Post by Western Red Cedar »

I was on the hot seat for the MM call yesterday. Initially I planned to focus on a documentary project I've discussed in my journal. I was hoping to get a little feedback on technical aspects of video editing, as well as feedback on the general approach to a project like this now that I have more free time.

Over the fall of 2023 I interviewed my parents about their experience growing up in the midwest and Europe, meeting in a hostel in Europe, their courtship, raising my sisters in an English cottage, traveling across the states in a VW bus, and ultimately moving to the US to build a log cabin and start a homestead. In addition to the interview footage, I have a couple hundred photos that my mom took from the late 60's through the early 80's documenting some of this. The plan is to layer the interviews on top of the photos, in a Ken Burns style documentary, to tell their story. I partially crafted the questions based on the old photos, with a particular vision for the film.
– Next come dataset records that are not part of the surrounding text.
-- ==== Sys2Proof/Word.lean ====
section
/-! DEFINITION. The word types of the ZS-620 (chapter 13: bytes, little-endian multi-byte fields) and the plainest
arithmetic of the manual's conventions (Table 0-3: floor, ceil, trunc, ranges). -/

namespace Sys2Proof

/-- One byte of a payload or of the configuration image (chapter 13). -/
abbrev Byte := BitVec 8

/-- A node id, 1..31; 0 means "unset" (Table 0-3). -/
abbrev NodeId := Fin 32

/-- A supply segment, S0..S3 (Table 0-3). -/
abbrev SegIx := Fin 4

/-- A dimmer channel, D0..D11 (Table 0-3). -/
abbrev DimIx := Fin 12

/-- A motion channel, M0..M3 (Table 0-3). -/
abbrev MotIx := Fin 4

/-- A local input, I0..I15 (Table 0-3). -/
abbrev InIx := Fin 16

/-- A key binding, 0..7 (R122). -/
abbrev BindIx := Fin 8

/-- A value brought into lo..hi: below is taken as lo, above as hi (R176). -/
def clampNat (lo hi v : Nat) : Nat := max lo (min hi v)

/-- A signed value brought into lo..hi. -/
def clampInt (lo hi v : Int) : Int := max lo (min hi v)

/-- The ceil of a quotient (Table 0-3, rounding operations). -/
def ceilDiv (a b : Nat) : Nat := (a + (b - 1)) / b

/-- The trunc of a quotient, toward zero (rounding operations). -/
def truncDiv (a b : Int) : Int := a.tdiv b

/-- Milliseconds as microseconds, the unit of the model's clock. -/
def ms (n : Nat) : Nat := n * 1000

end Sys2Proof
end

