-- ==== Sys2Proof/Machine/Scene.lean ====
section
/-! DEFINITION. The Scene Unit: assemblies and their counts (R94, R96..R98), overwrites (R99), discards (R100), cues
and their judgement (R101..R103). -/

namespace Sys2Proof.Machine

/-- The assembly of a scene number. -/
def State.assembly (s : State) (n : Nat) : Option Assembly := s.scenes.find? (fun a => a.scene == n)

/-- The assembly of a scene number changed, if there is one. -/
def State.modScene (s : State) (n : Nat) (f : Assembly → Assembly) : State :=
  { s with scenes := s.scenes.map (fun a => if a.scene = n then f a else a) }

/-- A scene loses a slot to another load: one entry fewer is loaded and one more is lost (R97, R99). -/
def loseEntry (n : Nat) (s : State) : State :=
  s.modScene n (fun a => { a with loaded := a.loaded - 1, lost := a.lost + 1 })

/-- A scene gains a slot. -/
def gainEntry (n : Nat) (s : State) : State := s.modScene n (fun a => { a with loaded := a.loaded + 1 })

/-- The scene a channel's slot would lose to a load with scene n: another scene of 1..255 (Table 6-2, R99). -/
def overwrittenBy (n : Nat) : Option Slot → Option Nat
  | none => none
  | some x => if x.scene = n ∨ x.scene = 0 then none else some x.scene

/-- An assembly is discarded: its slots are emptied and it leaves the order (R100). -/
def discardScene (n : Nat) (s : State) : State :=
  let emptied := foldState (fun d t => if t.taggedWith n d then emptySlot d t else t) allDims s
  { emptied with scenes := emptied.scenes.filter (fun a => a.scene ≠ n) }

/-- A new assembly at the newest place (R96). -/
def createScene (n parts : Nat) (s : State) : State :=
  { s with scenes := s.scenes ++ [⟨n, parts, 0, 0, 0, .zero⟩] }

/-- The assembly an accepted part belongs to is found, or created with the discards that calls for (R96). -/
def findScene (n parts : Nat) (s : State) : State :=
  match s.assembly n with
  | some a => if a.parts = parts then s else createScene n parts (discardScene n s)
  | none =>
    if s.scenes.length < Config.sceneSize then createScene n parts s
    else
      match s.scenes.head? with
      | some oldest => createScene n parts (discardScene oldest.scene s)
      | none => createScene n parts s

/-- An entry that names an index 12..15 or an unconfigured channel: lost, at the part's first reception only (Table
6-2, R98). -/
def loseUnusable (n : Nat) (first : Bool) (s : State) : State :=
  if first then s.modScene n (fun a => { a with lost := a.lost + 1 }) else s

/-- An entry for a configured channel: the slot is loaded, and the counts follow what it held (Table 6-2, R98). -/
def loadEntry (n fade : Nat) (d : DimIx) (level : Nat) (s : State) : State :=
  let held := (s.dim d).slot
  let loaded := loadSlot d n level fade s
  if held.any (fun x => x.scene == n) then loaded
  else
    match overwrittenBy n held with
    | some m => gainEntry n (loseEntry m loaded)
    | none => gainEntry n loaded

/-- One entry of an accepted part (R97, R98). -/
def takeEntry (n fade : Nat) (first : Bool) (e : Nat × Nat) (s : State) : State :=
  if h : e.1 < 12 then
    if (s.dimCfg ⟨e.1, h⟩).configured then loadEntry n fade ⟨e.1, h⟩ e.2 s else loseUnusable n first s
  else loseUnusable n first s

/-- The part's index is in the parts-received set (R98). -/
def State.hasPart (s : State) (n part : Nat) : Bool :=
  match s.assembly n with
  | some a => a.received.getLsbD part
  | none => false

/-- The part recorded and the age timer set running (R96). -/
def recordPart (n part : Nat) (s : State) : State :=
  s.modScene n (fun a => { a with received := a.received ||| (1#3 <<< part), age := .running s.now })

/-- An accepted part of a scene: found or created, recorded, and its entries loaded in frame order (R96..R98). -/
def takePart (n parts part fade : Nat) (entries : List (Nat × Nat)) (s : State) : State :=
  let found := findScene n parts s
  let first := !found.hasPart n part
  foldState (takeEntry n fade first) entries (recordPart n part found)

/-- A received SCENE is accepted (R95). -/
def sceneAccepted (s : State) (p : List Byte) : Bool :=
  decide (sceneTarget p = s.cfg.ownId) && decide (sceneNumber p ≠ 0) && decide (sceneParts p ≠ 0) &&
    decide (scenePart p < sceneParts p)

/-- The slots tagged with a scene are applied through the request path, in index order, and emptied (R101, R103). -/
def applySlots (n : Nat) (s : State) : State :=
  foldState (fun d t =>
    match (t.dim d).slot with
    | some x => if t.taggedWith n d then emptySlot d (request d x.level x.fade t) else t
    | none => t) allDims s

/-- Every part index below the part count is in the parts-received set, and no entry is lost (R102). -/
def Assembly.complete (a : Assembly) : Bool :=
  (List.range a.parts).all (fun i => a.received.getLsbD i) && a.lost == 0

/-- A CUE (R101, R102; scene 0: R103). -/
def applyCue (n : Nat) (s : State) : State :=
  if n = 0 then applySlots 0 s
  else
    match s.assembly n with
    | none => s
    | some a =>
      let applied := applySlots n s
      { applied with partialCue := !a.complete, scenes := applied.scenes.filter (fun b => b.scene ≠ n) }

/-- A SET or NUDGE in CUED mode loads the slot with scene 0 and reports a numbered scene it overwrites (R87, R99). -/
def preload (d : DimIx) (level fade : Nat) (s : State) : State :=
  let loaded := loadSlot d 0 (min level Config.fullLevel) (min fade 6000) s
  match overwrittenBy 0 (s.dim d).slot with
  | some m => loseEntry m loaded
  | none => loaded

/-- A SET's or NUDGE's level and fade: a request in IMMEDIATE mode, a preload in CUED mode (R84, R85, R87). -/
def setLevel (d : DimIx) (level fade : Nat) (s : State) : State :=
  if (s.dimCfg d).cued then preload d level fade s else request d level fade s

/-- The level a NUDGE asks for: the applied level plus the delta, within 0..4095 (R85). -/
def State.nudged (s : State) (d : DimIx) (delta : Int) : Nat :=
  (clampInt 0 (Config.fullLevel : Int) (((s.dim d).applied : Int) + clampInt (-4095) 4095 delta)).toNat

end Sys2Proof.Machine
end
I've been out of work for almost two months now, and my initial plan was to relax and decompress in Thailand for a month, then find a monthly rental in Vietnam to start working on the film. After arriving in Vietnam, I immediately signed up for a monthly gym membership and have been resumed my lifting routine (push/pull/legs&abs) in the mornings about six days per week. Late mornings are usually spent drinking coffee and analog journaling, reading, video calls with family, and hanging out on the internet. DW and I enjoy a delicious and decadent lunch that lasts an hour or two, then I nap or read or watch a show. We have another delicious dinner and a long walk on the beach after the sun is down before winding down with a movie or more reading in the evening. Occasionally we switch things up with a museum, a day on the beach, or something like that. All this is to say that the days have felt full with a lot of simple pleasures; and I haven't felt particularly compelled to start working on editing the documentary.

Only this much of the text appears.